We see that MEME found 3 motifs (as many as were defined in the parameter list, by default). From here, we can submit any motif directly to other programs of the suite or download them in the MEME format and analyze using other external programs.

For example, we can submit the first motif to the tool TomTom that allows to compare our motifs with those that can be found in the DNA motif databases. Let’s select target motifs from JASPAR CORE and UniPROB mouse. We can see that among different results we got matching profiles for TFs with DNA binding zinc finger domains, and it is known that Suz12 is a protein containing a zinc finger domain.
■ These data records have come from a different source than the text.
/-- Settles O34: the fault of an opcode fetch carries `IP`, which its range bounds, and that of an offset fetch 0x10000. -/
theorem addressFaultsOnlyAboveMemory : Obligations.AddressFaultsOnlyAboveMemory := by
  intro s t en ⟨_, atMost⟩ h
  simp only [Config.maxIp] at atMost
  refine ⟨fun a out => ?_, fun below a out => ?_⟩
  · obtain ⟨above, rfl⟩ | ⟨_, rfl⟩ := (enabled_cases en h).of_addrFault out
    · exact ⟨above, atMost, fun top => absurd (top ▸ above) (by decide)⟩
    · exact ⟨by decide, by decide, fun _ => rfl⟩
  · obtain ⟨above, -⟩ | ⟨top, -⟩ := (enabled_cases en h).of_addrFault out
    · exact absurd (above.trans below) (by decide)
    · omega

end Sys2Proof.Machine

/-! # Reset, the loader and the placing of a program (spec/70_reset_and_hazards.md) -/

namespace Sys2Proof.Machine

/-! ## What the loader accepts and what it reports (R142 to R145) -/

theorem writeByte_of_lt {a : Nat} (inside : a < Config.memSize) (b : Byte) (m : Memory) :
    writeByte a b m = .ok (m.write a b) := if_pos inside

theorem writeByte_of_le {a : Nat} (outside : Config.memSize ≤ a) (b : Byte) (m : Memory) :
    writeByte a b m = .error .outOfRange := if_neg (Nat.not_lt.2 outside)

theorem loadBytes_of_tooLarge {bs : List Byte} (size : Config.maxImageSize < bs.length) (base : Nat) (m : Memory) :
    loadBytes bs base m = .error .imageTooLarge := if_pos size

theorem loadBytes_of_outOfRange {bs : List Byte} {base : Nat} (size : bs.length ≤ Config.maxImageSize)
    (range : Config.memSize < base + bs.length) (m : Memory) : loadBytes bs base m = .error .outOfRange := by
  rw [loadBytes, if_neg (Nat.not_lt.2 size), if_pos range]

/-- In phase `RESET` what the loader makes becomes memory. -/
theorem hostLoad_of_ok {s : State} {r : Except LoadError Memory} {m : Memory} (phase : s.phase = .reset)
    (ok : r = .ok m) : hostLoad r s = .next (s.setMem m) := by
  rw [hostLoad_of_reset phase, ok]

/-- In phase `RESET` a failure of the loader is reported. -/
theorem hostLoad_of_error {s : State} {r : Except LoadError Memory} {e : LoadError} (phase : s.phase = .reset)
    (err : r = .error e) : hostLoad r s = .next (s.report e) := by
  rw [hostLoad_of_reset phase, err]

/-! ## `write` (R142) -/

/-- Settles O15: below 0x10000 the byte is stored, and from there on the write is reported. -/
theorem hostWriteStoresOneByte : Obligations.HostWriteStoresOneByte := by
  intro s a b rest phase hs
  constructor
  · intro inside wf
    have stored := hostLoad_of_ok (s := s.setHostInput rest) phase (writeByte_of_lt inside b s.mem)
    exact ⟨_, (step_of_host hs).trans stored, fun x => Memory.read_write b x wf, rfl, rfl, rfl, rfl, rfl, rfl, rfl⟩
  · intro outside
    have reported := hostLoad_of_error (s := s.setHostInput rest) phase (writeByte_of_le outside b s.mem)
    exact ⟨_, (step_of_host hs).trans reported, rfl, rfl, rfl, rfl, rfl, rfl, rfl, rfl⟩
Other tools in the MEME suite allow to scan whole genomes for finding positions compatible with the motif matrix and the closest genes (i.e., the ones that are likely under control of that transcription factor).

You can try some of those tools, for example, Fimo that produces a list of positions matched by the motif or T-Gene that predicts regulatory links between genomic loci and genes.

Exercise 3.

A core promoter of a gene is a short sequence encompassing ˜50 base-pairs (bp) upstream and ˜50 bp downstream of the TSS. The core promoter serves as a binding platform for the transcription machinery, which comprises Pol II and its associated general transcription factors (GTFs). Core promoters are sufficient to direct transcription initiation6, but generally have low basal activity, which can be further suppressed by chromatin or activated by often more distally located regulatory elements called enhancers https://www.ncbi.nlm.nih.gov/pmc/articles/PMC6205604/.

The TATA box, the first core promoter element to be identified (in 1978), was biochemically found to be located 20–30 bp upstream of the transcription start site (TSS). The TATA box is found in only about 5–7% of eukaryotic promoters. https://www.ncbi.nlm.nih.gov/pmc/articles/PMC4340783/

In this exercise, we will use the UCSC Genome Table to extract sequences of the core promoters of the following human genes known to contain the TATA-box:


We will use the following UCSC table and setup:

assembly: hg19
group: Genes and gene prediction
track: UCSC genes
table: knownGene
region: genome
output format: sequence

Here are the corresponding gene names to use with that specific UCSC table:


Output genomic sequences, selecting 60 bases in promoter/upstream and 0 bases donwstream of transcription start site and one FASTA record per gene.

Cut and paste these sequences into MEME program, selecting for “Input the primary sequences” –> “Type in sequences”. Use advanced options in MEME to search for motifs of size from 4 to 10 and only on a given strand.

Q1. If you found the TATA box, identify the range of positions upstream of TSS it is located in the given promoters.

Proceed to submit this motif to TomTom to search it in the JASPAR CORE and UniPROBE Mouse collection of motifs. Investigate the best matching motif in JASPAR.

Q2. How many protein binding sequences were used to build this JASPAR motif?

Q3. Which protein binds the TATA box?